Sie haben geweint, protestiert und 52 Unterschriften der Schulleitung überreicht. Sie haben auf dem Schulhof gestreikt und sich für die versäumte Stunde eine Sechs eingefangen: Die Schüler und Schülerinnen der 6. Klassen der Gesamtschule Buer-Mitte wollten damit verhindern, dass ihre Klassen zum Ende des Schuljahres auseinander gerissen werden.
Bis zu sieben Kinder müssen im neuen Schuljahr ihre Klassen verlassen, werden in eine neue gesteckt. Die dann freien Plätze werden mit Kindern aus Internationalen Förderklassen (Ifö) aufgefüllt.
Schüler fühlen sich übergangen
Papa Roberto Santulli macht zu Beginn des Gesprächs mit der WAZ klar: „Wir haben nichts gegen die Flüchtlingskinder. Sie können genau so wenig zu dieser Situation wie unsere Kinder. Wir haben etwas gegen das Vorgehen der Schule.“
Schüler und Eltern fühlen sich im Stich gelassen, übergangen. Am 7. Mai wird den Kindern im Unterricht eine „Information zur Mehrklassenbildung“ in die Hand gedrückt. Da erfahren die Schüler noch vor ihren Eltern, dass ihr Klassenverband auseinandergerissen werden soll.
Keine offene Diskussion
„Sie kamen ängstlich und verstört nach Hause“, berichtet Sabrina Bühne. Eltern und Schüler verstehen nicht, warum die Problematik nicht eher offen diskutiert wurde. Schließlich wurden die Ifö-Klassen 2016 eingerichtet. „Da hätte man doch wissen müssen, dass Schüler in der 7 in den Regelunterricht wechseln.“
Im Prinzip haben die Eltern Recht. Aber: Alle Verantwortlichen – Schulleitung, Stadt und Bezirksregierung – erklären unisono: So einfach ist das nicht. „Wir haben in Gelsenkirchen deutlich weniger Gesamtschulplätze als von den Eltern gewünscht“, sagt Ludger Müller, Dezernent bei der Bezirksregierung in Münster. Man müsse die Klassen mit den vom Ministerium vorgegebenen 29 Schülern füllen, „ansonsten können sich abgewiesene Schüler einklagen“.

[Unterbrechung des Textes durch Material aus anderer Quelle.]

def execVmatch (d a b : BitVec 6) (f : BitVec 2) (k : BitVec 1) (g : BitVec 4) (s : State) : Out :=
  let wide := decide (f.toNat % 2 = 1)
  let w := if wide then 64 else 32
  onVector s <| notCompat s <|
    vForm { vr2 d a b k g wide (timeMatch wide) with changesPred := true } s fun v =>
      let es := v.elems w
      let hit (e : Nat) : Option Nat := es.find? fun x => keyEqual f (el w v.a e) (el w v.b x)
      let o := VOut.gather (es.map fun e => { at_ := w * e, w, v := (hit e).getD (pow2 w - 1) })
      { o with pred := bytesOf w (es.filter fun e => (hit e).isSome), useA := o.mask, useB := o.mask }

/-! ### Reductions, scans and the return word (R210-R213) -/

/-- One round of the pairwise tree: neighbours combined, an odd last value unchanged. -/
def pairRound (op : Nat → Nat → Nat × Nat) : List Nat → List Nat × Nat
  | a :: b :: rest =>
    let (r, fl) := op a b
    let (l, fl') := pairRound op rest
    (r :: l, fl ||| fl')
  | l => (l, 0)

/-- The tree until one value is left (R210). -/
def reduceTree (op : Nat → Nat → Nat × Nat) : Nat → List Nat × Nat → List Nat × Nat
  | 0, p => p
  | n + 1, (l, fl) => if l.length ≤ 1 then (l, fl) else let (l', fl') := pairRound op l; reduceTree op n (l', fl ||| fl')

/-- A reduction: element (0, 0) of d and the return word (R210). -/
def vreduce (d a : BitVec 6) (k : BitVec 1) (g : BitVec 4) (wide : Bool) (time : VTime) (w empty : Nat)
    (op : Rm → Nat → Nat → Nat × Nat) (s : State) : Out :=
  vForm { vr1 d a k g wide time with ret := true } s fun v =>
    let es := v.elems w
    let (l, fl) := reduceTree (op v.rm) 11 (es.map (el w v.a), 0)
    let res := (l.head?).getD empty % pow2 w
    { value := res, mask := elBytes w 0, flags := fl, ret := some (BitVec.ofNat 64 res), useA := bytesOf w es }

def fpOp (op : Rm → Nat → Nat → FRes) (rm : Rm) (a b : Nat) : Nat × Nat := let r := op rm a b; (r.bits, r.flags)

def vreduceFp (d a : BitVec 6) (f : BitVec 2) (k : BitVec 1) (g : BitVec 4) (empty : Fmt → Nat) (op : Fmt → Rm → Nat → Nat → FRes)
    (s : State) : Out :=
  let t := fpType f
  vreduce d a k g (isWide f) (timeReduce true (isWide f)) t.width (empty t) (fpOp (op t)) s

def execVredaddFp (d a : BitVec 6) (f : BitVec 2) (k : BitVec 1) (g : BitVec 4) (s : State) : Out :=
  vreduceFp d a f k g (fun _ => 0) Fmt.add s
def execVredmin (d a : BitVec 6) (f : BitVec 2) (k : BitVec 1) (g : BitVec 4) (s : State) : Out :=
  vreduceFp d a f k g Fmt.nan (fun t _ => t.minMax false) s
def execVredmax (d a : BitVec 6) (f : BitVec 2) (k : BitVec 1) (g : BitVec 4) (s : State) : Out :=
  vreduceFp d a f k g Fmt.nan (fun t _ => t.minMax true) s
def execVredaddInt (d a : BitVec 6) (w : BitVec 2) (k : BitVec 1) (g : BitVec 4) (s : State) : Out :=
  let n := widthOf w
  vreduce d a k g (isWide w) (timeReduce false (isWide w)) n 0 (fun _ a b => ((a + b) % pow2 n, 0)) s

/-- The running values of a scan: each active element with the value after it (R211). -/
def scanFrom (op : Nat → Nat → Nat × Nat) (acc : Nat) : List (Nat × Nat) → List (Nat × Nat × Nat)
  | [] => []
  | (e, x) :: rest =>
    let (r, fl) := op acc x
    (e, r, fl) :: scanFrom op r rest

def vscan (d a : BitVec 6) (k : BitVec 1) (g : BitVec 4) (wide : Bool) (time : VTime) (w : Nat)
    (op : Rm → Nat → Nat → Nat × Nat) (s : State) : Out :=
  vForm (vr1 d a k g wide time) s fun v =>
    let es := v.elems w
    let l := match es.map fun e => (e, el w v.a e) with
      | [] => []
      | (e, x) :: rest => (e, x, 0) :: scanFrom (op v.rm) x rest
    let o := VOut.gather (l.map fun p => { at_ := w * p.1, w, v := p.2.1, fl := p.2.2 })
    { o with useA := o.mask }

def execVscanFp (d a : BitVec 6) (f : BitVec 2) (k : BitVec 1) (g : BitVec 4) (s : State) : Out :=
  let t := fpType f
  vscan d a k g (isWide f) (timeScan true (isWide f)) t.width (fpOp t.add) s
def execVscanInt (d a : BitVec 6) (w : BitVec 2) (k : BitVec 1) (g : BitVec 4) (s : State) : Out :=
  let n := widthOf w
  vscan d a k g (isWide w) (timeScan false (isWide w)) n (fun _ a b => ((a + b) % pow2 n, 0)) s

def execVpfirst (inv : BitVec 1) (p : BitVec 3) (s : State) : Out :=
  vForm { time := timeReturn, readsPred := true, ret := true } s fun v =>
    let m := predAt v.preds p.toNat
    let bit (e : Nat) : Bool := xor (m.toNat.testBit e) (decide (inv = 1))
    { ret := some (match (v.tile 8).find? bit with
        | some e => BitVec.ofNat 64 e
        | none => BitVec.allOnes 64) }

def execVxs (a : BitVec 6) (r : BitVec 2) (w : BitVec 1) (c : BitVec 4) (s : State) : Out :=
  let wide := decide (w = 1)
  onVector s <| check (!(wide && decide (c.toNat % 2 = 1))) causeOperand s <|
    vForm { a := some a, wide, time := timeReturn, kwrite := if r = 0 then none else some r.toNat, ret := decide (r = 0) } s fun v =>
      let n := if wide then 64 else 32
      { ret := some (BitVec.ofNat 64 (fld v.a (32 * c.toNat + n - 1) (32 * c.toNat))),
        useA := (pow2 (n / 8) - 1) * pow2 (4 * c.toNat) }

/-! ### Linear conversions (R214) -/

/-- A conversion between widths (R191, R214): pairs (i, j) below the shorter row; the SHAPE test takes the cell
of the wider element, the guard test the destination's lowest byte. -/
def VEnv.convert (v : VEnv) (ws wd : Nat) (f : Nat → Nat × Nat × Nat) : VOut :=
  let cols := min (gridCols ws) (gridCols wd)
  let pairs := ((List.range (16 * cols)).map fun n =>
      (n / cols * gridCols ws + n % cols, n / cols * gridCols wd + n % cols)).filter fun p =>
    v.sh.inside (if ws ≥ wd then ws * p.1 / 8 else wd * p.2 / 8) && v.guard.testBit (wd * p.2 / 8)
  let o := VOut.gather (pairs.map fun p => let (x, fl, ls) := f (el ws v.a p.1); { at_ := wd * p.2, w := wd, v := x, fl, ls })
  { o with useA := bytesOf ws (pairs.map (·.1)) }

/-- A linear vcvt; a rounding code, where the form has one, gives its mode. -/
def vcvtForm (d a : BitVec 6) (k : BitVec 1) (g : BitVec 4) (ws wd : Nat) (op : Nat → Nat × Nat) (s : State) : Out :=
  let wide := decide (ws = 64) || decide (wd = 64)
  vForm (vr1 d a k g wide (timeConv wide)) s fun v => v.convert ws wd fun x => let (r, fl) := op x; (r, fl, 0)

def fpConv (src dst : Fmt) (rm : Rm) (x : Nat) : Nat × Nat := let r := src.convert dst rm x; (r.bits, r.flags)
def toInt (src : Fmt) (w : Nat) (lo hi : Int) (rm : Rm) (x : Nat) : Nat × Nat :=
  let (z, fl) := toInteger rm lo hi (src.read x)
  (wrap w z, fl)
def ofInt (dst : Fmt) (rm : Rm) (z : Int) : Nat × Nat := let r := dst.ofInteger rm z; (r.bits, r.flags)

def execVcvtF32F64 (d a : BitVec 6) (r : BitVec 2) (k : BitVec 1) (g : BitVec 4) (s : State) : Out :=
  vcvtForm d a k g 64 32 (fpConv .f64 .f32 (Rm.ofCode r.toNat)) s
def execVcvtF64F32 (d a : BitVec 6) (k : BitVec 1) (g : BitVec 4) (s : State) : Out :=
  vcvtForm d a k g 32 64 (fpConv .f32 .f64 .rne) s
def execVcvtF16F32 (d a : BitVec 6) (r : BitVec 2) (k : BitVec 1) (g : BitVec 4) (s : State) : Out :=
  vcvtForm d a k g 32 16 (fpConv .f32 .f16 (Rm.ofCode r.toNat)) s
def execVcvtF32F16 (d a : BitVec 6) (k : BitVec 1) (g : BitVec 4) (s : State) : Out :=
  vcvtForm d a k g 16 32 (fpConv .f16 .f32 .rne) s
def execVcvtBf16F32 (d a : BitVec 6) (r : BitVec 2) (k : BitVec 1) (g : BitVec 4) (s : State) : Out :=
  vcvtForm d a k g 32 16 (fpConv .f32 .bf16 (Rm.ofCode r.toNat)) s
def execVcvtF32Bf16 (d a : BitVec 6) (k : BitVec 1) (g : BitVec 4) (s : State) : Out :=
  vcvtForm d a k g 16 32 (fpConv .bf16 .f32 .rne) s
def execVcvtI32F32 (d a : BitVec 6) (r : BitVec 2) (k : BitVec 1) (g : BitVec 4) (s : State) : Out :=
  vcvtForm d a k g 32 32 (toInt .f32 32 (signedMin 32) (signedMax 32) (Rm.ofCode r.toNat)) s
def execVcvtF32I32 (d a : BitVec 6) (r : BitVec 2) (k : BitVec 1) (g : BitVec 4) (s : State) : Out :=
  vcvtForm d a k g 32 32 (fun x => ofInt .f32 (Rm.ofCode r.toNat) (sextNat x 32)) s
def execVcvtN32F32 (d a : BitVec 6) (r : BitVec 2) (k : BitVec 1) (g : BitVec 4) (s : State) : Out :=
  vcvtForm d a k g 32 32 (toInt .f32 32 0 ((pow2 32 : Nat) - 1) (Rm.ofCode r.toNat)) s
def execVcvtF32N32 (d a : BitVec 6) (r : BitVec 2) (k : BitVec 1) (g : BitVec 4) (s : State) : Out :=
  vcvtForm d a k g 32 32 (fun x => ofInt .f32 (Rm.ofCode r.toNat) x) s
def execVcvtI64F64 (d a : BitVec 6) (r : BitVec 2) (k : BitVec 1) (g : BitVec 4) (s : State) : Out :=
  vcvtForm d a k g 64 64 (toInt .f64 64 (signedMin 64) (signedMax 64) (Rm.ofCode r.toNat)) s
def execVcvtF64I64 (d a : BitVec 6) (r : BitVec 2) (k : BitVec 1) (g : BitVec 4) (s : State) : Out :=
  vcvtForm d a k g 64 64 (fun x => ofInt .f64 (Rm.ofCode r.toNat) (sextNat x 64)) s

/-! ### LNS conversions (R215-R217) -/

/-- A form whose LNS format code compatibility mode may lack (R384). -/
def withLns (f : BitVec 2) (s : State) (k : Out) : Out :=
  onVector s <| check (!(s.here.job.compat && decide (f = 3))) causeEncoding s k

/-- The scale in a cell of b: its low 16 bits, signed (R215). -/
def scaleAt (b cell : Nat) : Int := sextNat (fld b (32 * cell + 15) (32 * cell)) 16

/-- The FP32 value of a cell. -/
def cellValue (a cell : Nat) : FVal := Fmt.f32.read (el 32 a cell)

/-- vlcvt (R215): one byte of a 4-bit format is the pair (2m, 2m+1), whose partner outside SHAPE is +0. -/
def lnsOut (v : VEnv) (f : BitVec 2) (ufmin : Bool) : VOut :=
  let fmt := LFmt.ofCode f.toNat
  let inside (cell : Nat) : Bool := v.sh.inside (4 * cell)
  let (els, srcs) :=
    if fmt.bits = 4 then
      let bytes := (List.range 128).filter fun n => inside (n / 8 * 16 + n % 8 * 2) && v.guard.testBit (n / 8 * 64 + n % 8)
      let one (n : Nat) : VEl :=
        let c := n / 8 * 16 + n % 8 * 2
        let x0 := cellValue v.a c
        let x1 := if inside (c + 1) then cellValue v.a (c + 1) else .fin false 0 0
        let r := if f = 3 then logCode4x x0 x1 (scaleAt v.b c) ufmin
          else
            let r0 := LFmt.l4.logCode x0 (scaleAt v.b c) ufmin
            let r1 := LFmt.l4.logCode x1 (scaleAt v.b (c + 1)) ufmin
            ⟨r0.code + 16 * r1.code, r0.flags ||| r1.flags, r0.lsat ||| r1.lsat⟩
        { at_ := 8 * (n / 8 * 64 + n % 8), w := 8, v := r.code, fl := r.flags, ls := r.lsat }
      (bytes.map one, bytes.flatMap fun n => let c := n / 8 * 16 + n % 8 * 2; if inside (c + 1) then [c, c + 1] else [c])
    else
      let w := fmt.bits
      let cells := (List.range 256).filter fun c => inside c && v.guard.testBit (w * (c / 16 * gridCols w + c % 16) / 8)
      let one (c : Nat) : VEl :=
        let r := fmt.logCode (cellValue v.a c) (scaleAt v.b c) ufmin
        { at_ := w * (c / 16 * gridCols w + c % 16), w, v := r.code, fl := r.flags, ls := r.lsat }
      (cells.map one, cells)
  let o := VOut.gather els
  let used := bytesOf 32 srcs
  { o with
    useA := used, useB := used
    amax := ((srcs.map (cellValue v.a)).foldl maxMag none).map fun m => BitVec.ofNat 64 (Fmt.f64.roundV .rne m).bits }

def vlcvtForm (d a b : BitVec 6) (f : BitVec 2) (k : BitVec 1) (g : BitVec 4) (ufmin : Bool) (s : State) : Out :=
  withLns f s <| vForm (vr2 d a b k g false (timeConv false)) s fun v => lnsOut v f ufmin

138 Ifö-Klassen in Gelsenkirchen
Hinzu komme, dass man nicht konkret sagen könne, wann die Kinder aus den Ifö-Klassen in die Regelschule wechseln können. Das hänge von der Lernfähigkeit der Kinder ab. Erschwerend komme in Gelsenkirchen hinzu, dass hier überproportional viele Kinder die Ifö-Klassen besuchen. „Wir reden nicht nur über Flüchtlinge, sondern auch über Kinder aus Osteuropa“, so Müller. Im gesamten Regierungsbezirk Münster sei Gelsenkirchen die Stadt mit den meisten Kindern in Ifö-Klassen.
138 Klassen gibt es davon in ganz Gelsenkirchen, sagt Stadtsprecher Oliver Schäfer. Für die GBM, an der die Schüler etwas mehr als zehn Prozent ausmachen, setzen sich die Anteile laut Stadt wie folgt zusammen: 4,3 Prozent Flüchtlinge, 4,3 Prozent Rumänen und 1,7 Prozent Bulgaren. Die Kinder aus den Ifö-Klassen werden zwischen 13 und 15 Jahren alt sein, wenn sie in die 7. Klasse kommen.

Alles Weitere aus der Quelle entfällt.